К шатру Миниха подскакал толмач Максим Бобриков.
— Наши на валу, — возвестил хрипло, кашляя от дыма. — А паша перекопский парламентера шлет... милости просит!
Ворота Ор-Капу медленно разверзлись, и в них, паля из мушкетов, хлынуло воинство российское. В шатер, плещущий розовыми шелками, явили героя, взошедшего на вал первым, и Миних не поверил своим глазам:
— Неужели это ты на вал вскарабкался? Перед ним стоял... мальчик.
— Солдат Василий Михайлов, — назвался он. Миних расцеловал его в щеки, грязные и кислые от пороха.
— Сколь же лет тебе, храбрец?
— Четырнадцать. А служу второй годочек.
Миних деловито отцепил от пояса Манштейна офицерскую шпагу и перекинул ее солдату. Свой белый шарф повязал ему на поясе.
— Хвалю! Носи! Ступай! Служи!
В походной канцелярии, когда надо было подпись ставить, Васенька Михайлов, заробев, долго примеривался:
— Перышко-то... чего так худо очинено?
Окунул он палец в чернила, прижал его к бумаге. Выяснилось, что азбуки не знает. И тут мальчик-офицер расплакался:
— Тому не моя вина! По указу ея величества велено меня, сколь ни проживу на свете, грамоте никогда не учить...
Манштейн вскоре все выяснил об этом новом офицере:
— Солдат Василий Михайлов... на самом же деле — это Василий Михайлович из дому князей Долгоруких! Вы, экселенц, нарушили указ государыни нашей, коя
велела отроков из этой фамилии пожизненно в солдатском звании содержать и в чины офицерские под страхом смерти не выводить...
Долгорукие в это время составляли оппозицию правлению Анны Иоанновны; члены этой фамилий выступали против засилия иноземцев в правительстве и в армии; большая часть Долгоруких была уже казнена, сослана, сидела по тюрьмам и острогам.
— Так ты говоришь, что солдату век в солдатах ходить? — Миних в гневе топнул ботфортом, звенящим острою, как кинжал, испанскою шпорой: — Но я же слово армии дал, а слово маршала — закон...

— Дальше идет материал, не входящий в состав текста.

-- ==== Sys2Proof/Machine/SelectorRequests.lean ====
section
/-! DEFINITION. The meanings of the requests that act on the path selector: START, HALT in its two modes, PIN and
HANDOVER_NOW (R138, R139, R146, R147). -/

namespace Sys2Proof.Machine

/-! ## START (R138) -/

/-- Both decay clocks start, each with its own bearer's period (R126). -/
def startDecay (s : State) : State :=
  { s with
    fibreJudge := { s.fibreJudge with decay := some (s.inSeconds s.fibreJudge.damping.period) }
    radioJudge := { s.radioJudge with decay := some (s.inSeconds s.radioJudge.damping.period) } }

/-- START takes a STOPPED selector to OUTAGE (R138). The judges begin, and with the radio's a READY module's SIGNAL goes out, before
the wanted level is handed over: a linger timer that runs goes on until that SIGNAL completes (R164; DEDUCED, log entry 41). -/
def startCarrying (s : State) : State :=
  let outage := { s with selector := { s.selector with status := .outage } }
  let fibre := beginJudging .fibre outage
  let radio := if fibre.radio.status = .ready then beginJudging .radio fibre else fibre
  handWanted (report .outageBegin (startDecay radio))

/-- The answer to START (R138). -/
def answerStart (_ : List Byte) (s : State) : Answer :=
  if s.selector.status = .stopped then .apply startCarrying else .refuse .wrongState

/-- START (R138). -/
def execStart (s : State) : Host.Outcome State Fault Refusal := runActing 0x0D anyBody 0 answerStart s

/-! ## HALT (R139) -/

/-- The frame that is leaving each port is cut off, and so is any mark stream (R63, R85). The handshake is kept (R171). -/
def cutPorts (s : State) : State :=
  { s with
    fibre := { s.fibre with leaving := none }
    radio := { s.radio with leaving := none }
    sender := { s.sender with stream := none } }

/-- The selector's part of HALT: STOPPED, with a drain's outcome HALTED and both its timers stopped (R139 steps 1 to 3). -/
def haltSelector (s : State) : State :=
  let marked := if s.draining then completeRecord .halted s else s
  { marked with
    selector := { marked.selector with status := .stopped, drainTimer := none, holdTimer := none }
    pause := { marked.pause with selector := true } }

/-- Both decay clocks stop (R126). -/
def stopDecay (s : State) : State :=
  { s with
    fibreJudge := { s.fibreJudge with decay := none }
    radioJudge := { s.radioJudge with decay := none } }

/-- The carrying blocks' part of HALT: the pass and the pending requests go, the tally clears, the waiting OPEN, PROBE and TALLY
are abandoned, and the rewind and retry timers stop (R15, R63, R85, R94, R101). -/
def haltCarrying (s : State) : State :=
  let passed := stopRewindTimer (abandonPass (clearTally (s.keepWaiting WaitingFrame.isEcho)))
  { passed with
    sender := { passed.sender with rewindPending := false, passOwed := false }
    session := { passed.session with retry := none }
    pause := { passed.pause with stream := passed.sender.stream.isSome } }

/-- A judge is reset and its bearer's eligibility worked out (R108, R121). -/
def endJudging (b : Bearer) (s : State) : State := rework b (resetJudge b s)

/-- HALT outside STOPPED; `cut` is the mode's part at the ports (R139). -/
def halt (cut : State → State) (s : State) : State :=
  if s.selector.status = .stopped then s
  else handWanted (endJudging .radio (endJudging .fibre (stopDecay (haltCarrying (cut (haltSelector s))))))

/-- The answer to HALT: another mode is BAD_VALUE (R139). -/
def answerHalt (body : List Byte) (_ : State) : Answer :=
  if byteAt body 0 = 0 then .apply (halt cutPorts)
  else if byteAt body 0 = 1 then .apply (halt id)
  else .refuse .badValue

/-- HALT_IMMEDIATE (R139): a HALT whose body is not the mode AT_BOUNDARY (log entry 27). -/
def execHaltImmediate (s : State) : Host.Outcome State Fault Refusal :=
  runActing 0x0E (fun body => body != [1]) 1 answerHalt s

/-- HALT_AT_BOUNDARY (R139): a HALT whose body is not the mode IMMEDIATE (log entry 27). -/
def execHaltAtBoundary (s : State) : Host.Outcome State Fault Refusal :=
  runActing 0x0E (fun body => body != [0]) 1 answerHalt s

/-! ## PIN (R146) -/

/-- The pin is set (R146 step 1). -/
def setPin (p : PinValue) (s : State) : State := { s with selector := { s.selector with pin := p } }

/-- On a bearer, a pin that names the other one: a drain to it when it is eligible, else OUTAGE (R146). -/
def leaveBearer (b : Bearer) (s : State) : State :=
  if s.eligible b.other then startDrain updateHold b s else enterOutage s

/-- The selector's action of R146 step 3, for the state it then holds. -/
def pinAction (p : PinValue) (s : State) : State :=
  match s.selector.status with
  | .stopped => s
  | .outage => takeFromOutage s
  | .on b => if p.permits b then updateHold s else leaveBearer b s
  | .draining _ => s

/-- A PIN that is taken: outside DRAINING by the four steps of R146; in DRAINING AUTO re-works the fibre's eligibility (R152), and
the source abandons the drain first (R150; log entry 33). -/
def takePin (p : PinValue) (s : State) : State :=
  match s.selector.status with
  | .draining source =>
    if p = .only source then handWanted (rework .fibre (abandonDrain source .pinBack (setPin p s)))
    else handWanted (rework .fibre (setPin p s))
  | _ => handWanted (pinAction p (rework .fibre (setPin p s)))

/-- A PIN that names the target of the drain in progress (R146). -/
def namesTarget (p : PinValue) (s : State) : Bool :=
  match s.selector.status with
  | .draining source => p == .only source.other
  | _ => false

/-- The answer to PIN (R146). -/
def answerPin (body : List Byte) (s : State) : Answer :=
  .withBody (pinOfCode (byteAt body 0)) fun p => if namesTarget p s then .refuse .busy else .apply (takePin p)

/-- PIN (R146). -/
def execPin (s : State) : Host.Outcome State Fault Refusal := runActing 0x0F anyBody 1 answerPin s

/-! ## HANDOVER_NOW (R147) -/

/-- The answer to HANDOVER_NOW (R147). -/
def answerHandoverNow (_ : List Byte) (s : State) : Answer :=
  match s.selector.status with
  | .draining _ => .refuse .busy
  | .on b => if s.mayTake b.other then .apply (startDrain updateHold b) else .refuse .notEligible
  | _ => .refuse .wrongState

/-- HANDOVER_NOW (R147). -/
def execHandoverNow (s : State) : Host.Outcome State Fault Refusal := runActing 0x10 anyBody 0 answerHandoverNow s

end Sys2Proof.Machine
end

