-- ==== Sys2Proof/Machine/ModuleCommands.lean ====
section
/-! DEFINITION. The meanings of the module's responses, the module controller's timers and the data handshake (Chapter 9). -/

namespace Sys2Proof.Machine

/-! ## Wake and search (R160, R162) -/

/-- No command is outstanding (R158). -/
def State.answered (s : State) : State := { s with radio := { s.radio with outstanding := none } }

/-- POWERED in WAKING: SEARCHING begins with round 1 (R160). -/
def poweredTaken (s : State) : State :=
  if awaits .powerUp s && s.radio.status == .waking then searchRound 1 s else s

/-- POWERED (R160). -/
def execPowered (s : State) : Host.Outcome State Fault Refusal := run s poweredTaken

/-- ATTACHED in SEARCHING: READY (R162). -/
def attachedTaken (s : State) : State := if awaits .attach s && s.radio.status == .searching then enterReady s else s

/-- ATTACHED (R162). -/
def execAttached (s : State) : Host.Outcome State Fault Refusal := run s attachedTaken

/-- A round fails: another begins, or the search fails (R160). -/
def roundFails (s : State) : State :=
  if s.radio.rounds < s.radio.settings.searchRounds then searchRound (s.radio.rounds + 1) s
  else enterReleasing .searchFailed (report .searchFailed s.answered)

/-- ATTACH_FAILED in SEARCHING (R160). -/
def attachFailedTaken (s : State) : State := if awaits .attach s && s.radio.status == .searching then roundFails s else s

/-- ATTACH_FAILED (R160). -/
def execAttachFailed (s : State) : Host.Outcome State Fault Refusal := run s attachFailedTaken

/-- A search round ends with its ATTACH unanswered (R160). -/
def roundEnds (s : State) : State :=
  match s.radio.outstanding with
  | none => s
  | some o =>
    if o.command = .attach ∧ s.radio.status = .searching then roundFails (s.advanceTo o.limit) else s

/-- SEARCH_ROUND_END (R160). -/
def execSearchRoundEnd (s : State) : Host.Outcome State Fault Refusal := run s roundEnds

/-! ## READY (R164, R166, R167) -/

/-- The module enters RELEASING from READY, and its judge's withdrawal reaches the selector (R161, R162, R121). -/
def releaseFrom (cause : ReleaseCause) (s : State) : State := rework .radio (enterReleasing cause s)

/-- A level that SIGNAL may answer with (R167). -/
def readingValid (level : Int) : Bool := decide (-140 ≤ level) && decide (level ≤ -44)

/-- The reading of a SIGNAL goes to the radio judge and becomes the last signal reading (R167). -/
def takeReading (level : Option Int) (s : State) : State :=
  match level with
  | some v =>
    if readingValid v then
      let handed := handReading v s
      { handed with radio := { handed.radio with lastReading := some v } }
    else s
  | none => s

/-- A SIGNAL has completed: a release that is due is made or dropped by the level held, and a level that was held back is acted
on (R164). -/
def afterSignal (s : State) : State :=
  if s.radio.releaseDue then
    let cleared := { s with radio := { s.radio with releaseDue := false } }
    if s.radio.wantedHeld = .none then releaseFrom .linger cleared else cleared
  else rework .radio (actOnLevel s)

/-- A SIGNAL answer in READY (R167). -/
def signalTaken (level : Option Int) (s : State) : State :=
  if awaits .signal s && s.radio.status == .ready then afterSignal (takeReading level s.answered) else s

/-- SIGNAL_ANSWER (R167). -/
def execSignalAnswer (level : Option Int) (s : State) : Host.Outcome State Fault Refusal := run s (signalTaken level)

/-- DETACHED in READY: the cell is lost, and the module searches again or is released by the level held once the selector has
acted on the evidence (R166; log entry 18). -/
def cellLost (s : State) : State :=
  let failed := (hardFail .radio s).answered
  let left := rework .radio (leaveReady { failed with radio := { failed.radio with status := .releasing } })
  if left.radio.wantedHeld = .none then enterReleasing .unwanted left else searchRound 1 left

/-- DETACHED (R161, R166). -/
def detachedTaken (s : State) : State :=
  match s.radio.status with
  | .ready => cellLost s
  | .releasing => if awaits .detach s then sendCommand .powerOff s else s
  | _ => s

/-- DETACHED (R161, R166). -/
def execDetached (s : State) : Host.Outcome State Fault Refusal := run s detachedTaken

/-- OFF in RELEASING: OFF under LINGER and UNWANTED, RESTING under FAULT and SEARCH_FAILED (R161). -/
def offTaken (s : State) : State :=
  if awaits .powerOff s && s.radio.status == .releasing then
    match s.radio.cause with
    | some .fault => enterResting s
    | some .searchFailed => enterResting s
    | _ => enterOff s
  else s

/-- OFF_ANSWER (R161). -/
def execOffAnswer (s : State) : Host.Outcome State Fault Refusal := run s offTaken

/-! ## Faults (R159, R169) -/

/-- A command has timed out: counts, MODULE_FAULT, hard-fail evidence, and the release or its end (R159, R161). -/
def commandTimesOut (s : State) : State :=
  let counted := report .moduleFault ((s.answered.countModule .upTimeouts).countModule .upFaults)
  let failed := hardFail .radio counted
  match s.radio.status with
  | .releasing => enterResting failed
  | .waking => releaseFrom .fault failed
  | .ready => releaseFrom .fault failed
  | _ => failed

/-- The response limit of a command other than ATTACH passes (R159). -/
def responseLate (s : State) : State :=
  match s.radio.outstanding with
  | none => s
  | some o => if o.command = .attach then s else commandTimesOut (s.advanceTo o.limit)

/-- RESPONSE_TIMEOUT (R159). -/
def execResponseTimeout (s : State) : Host.Outcome State Fault Refusal := run s responseLate

/-! ## Linger and rest (R163, R164) -/

/-- The linger timer expires: the release, or its becoming due behind a SIGNAL (R164). -/
def lingerExpires (s : State) : State :=
  match s.radio.linger with
  | none => s
  | some due =>
    let here := s.advanceTo due
    let stopped := { here with radio := { here.radio with linger := none } }
    if s.radio.status = .ready then
      if s.radio.outstanding.isSome then { stopped with radio := { stopped.radio with releaseDue := true } }
      else releaseFrom .linger stopped
    else stopped

/-- LINGER_EXPIRY (R164). -/
def execLingerExpiry (s : State) : Host.Outcome State Fault Refusal := run s lingerExpires

/-- The rest timer expires: OFF, and a wake when the module is wanted (R163). -/
def restExpires (s : State) : State :=
  match s.radio.rest with
  | none => s
  | some due =>
    let here := s.advanceTo due
    if s.radio.status = .resting then enterOff here else { here with radio := { here.radio with rest := none } }

/-- REST_TIMER_EXPIRY (R163). -/
def execRestTimerExpiry (s : State) : Host.Outcome State Fault Refusal := run s restExpires

/-! ## The data handshake (R168 to R170) -/

/-- The poll start passes: MOD_READY is watched up to the ready limit (R168). -/
def pollStarts (s : State) : State :=
  match s.radio.handshake with
  | .settling due =>
    let here := s.advanceTo due
    { here with radio := { here.radio with handshake := .watching (here.inMs s.radio.settings.readyLimit) } }
  | _ => s

/-- POLL_START_PASSES (R168). -/
def execPollStartPasses (s : State) : Host.Outcome State Fault Refusal := run s pollStarts

/-- MOD_READY is seen while the module is READY: in WATCHING the unit got through, in STALLED it is offered again (R168, R169). -/
def readySeen (s : State) : State :=
  if s.radio.status = .ready then
    match s.radio.handshake with
    | .watching _ => { s with radio := { s.radio with handshake := .free, stallCount := 0, held := none } }
    | .stalled _ => offerAgain s
    | _ => s
  else s

/-- MOD_READY_SEEN (R168). -/
def execModReadySeen (s : State) : Host.Outcome State Fault Refusal := run s readySeen

/-- A stall: below the stall limit the unit waits to be offered again; at the limit the module has failed (R169). A watch after a
unit that HALT IMMEDIATE cut off stalls in the same way, with no unit held (DESIGN CHOICE, log entry 11). -/
def unitStalls (s : State) : State :=
  let stalled := s.countModule .upStalls
  let counted := { stalled with radio := { stalled.radio with stallCount := stalled.radio.stallCount + 1 } }
  if counted.radio.stallCount < s.radio.settings.stallLimit then
    { counted with radio := { counted.radio with handshake := .stalled (counted.inMs s.radio.settings.readyLimit) } }
  else releaseFrom .fault (hardFail .radio (report .moduleFault (counted.countModule .upFaults)))

/-- The ready limit passes without MOD_READY (R168, R169). -/
def readyLate (s : State) : State :=
  match s.radio.handshake with
  | .watching due => if s.radio.status = .ready then unitStalls (s.advanceTo due) else s
  | .stalled due => if s.radio.status = .ready then offerAgain (s.advanceTo due) else s
  | _ => s

/-- READY_LIMIT_PASSES (R169). -/
def execReadyLimitPasses (s : State) : Host.Outcome State Fault Refusal := run s readyLate

/-- The pacing gap passes: the handshake is free (R170). -/
def gapEnds (s : State) : State :=
  match s.radio.handshake with
  | .pacing due =>
    let here := s.advanceTo due
    { here with radio := { here.radio with handshake := .free } }
  | _ => s

/-- PACING_GAP_END (R170). -/
def execPacingGapEnd (s : State) : Host.Outcome State Fault Refusal := run s gapEnds

end Sys2Proof.Machine
end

Войска бурно растекались по узким канавам улиц Перекопа. А всюду — грязь; посреди улиц лежали кучи пороха. Валялись пушки с гербами московскими (еще от былых походов столетья прошлого). Кажется, и дня не прожить в этаком свинстве, какое царило в янычарской цитадели, и солдаты спрашивали:
— А где ж землица-то райская, кою сулили нам вчера?
Но за Перекопом им неласково приоткрылся Крым — опять степи голые, снова безлюдье, пустота и дичь. Парили над падалью ястребы, да цвели дикие степные тюльпаны, никого не радуя. Решительным марш-маршем русская армия шагнула в Бахчисарай, столицу ханства, и предала ее карающему огню...
Сколько раз уже входил в Крым человек русский, и всегда только рабом. 1736 год — для истории памятный.
В этом году русский человек вступил сюда воином!
...Разведя армию на зимние квартиры вдоль берегов Днепра, Миних велел солдатам всю зиму дробить пешнями днепровский лед, чтобы конница татарская не могла по льду форсировать реку. А сам отъехал для доклада императрице в Петербург.
Закончив говорить о важных делах, он уже направился к дверям и вдруг — хитрец! — хлопнул себя по лбу:
— Ах, голова моя! Все уже забывать стала.
— Ну, говори, — повелела Анна Иоанновна. — Что еще?
— В армии, матушка, состоял в солдатах отрок один, первым на фас Перекопа вскочил. Так я, матушка, чин ему дал.
— И верно сделал, — одобрила его императрица.
— Да отрок-то сей неучен, матушка.
— Неучен, да зато храбр! Такие-то и надобны.
— Из Долгоруких он, матушка...
Царица нахмурилась. Долгорукие — ее личные враги; они кичились древнею славой предков своих, они бунтовали против нее и ее фаворита графа Бирона...
— Дал так дал, — недовольно сказала императрица. — Не отнимать же мне шпагу у сосунка. Пущай таскает ее... Но грамоте учить его не дозволю.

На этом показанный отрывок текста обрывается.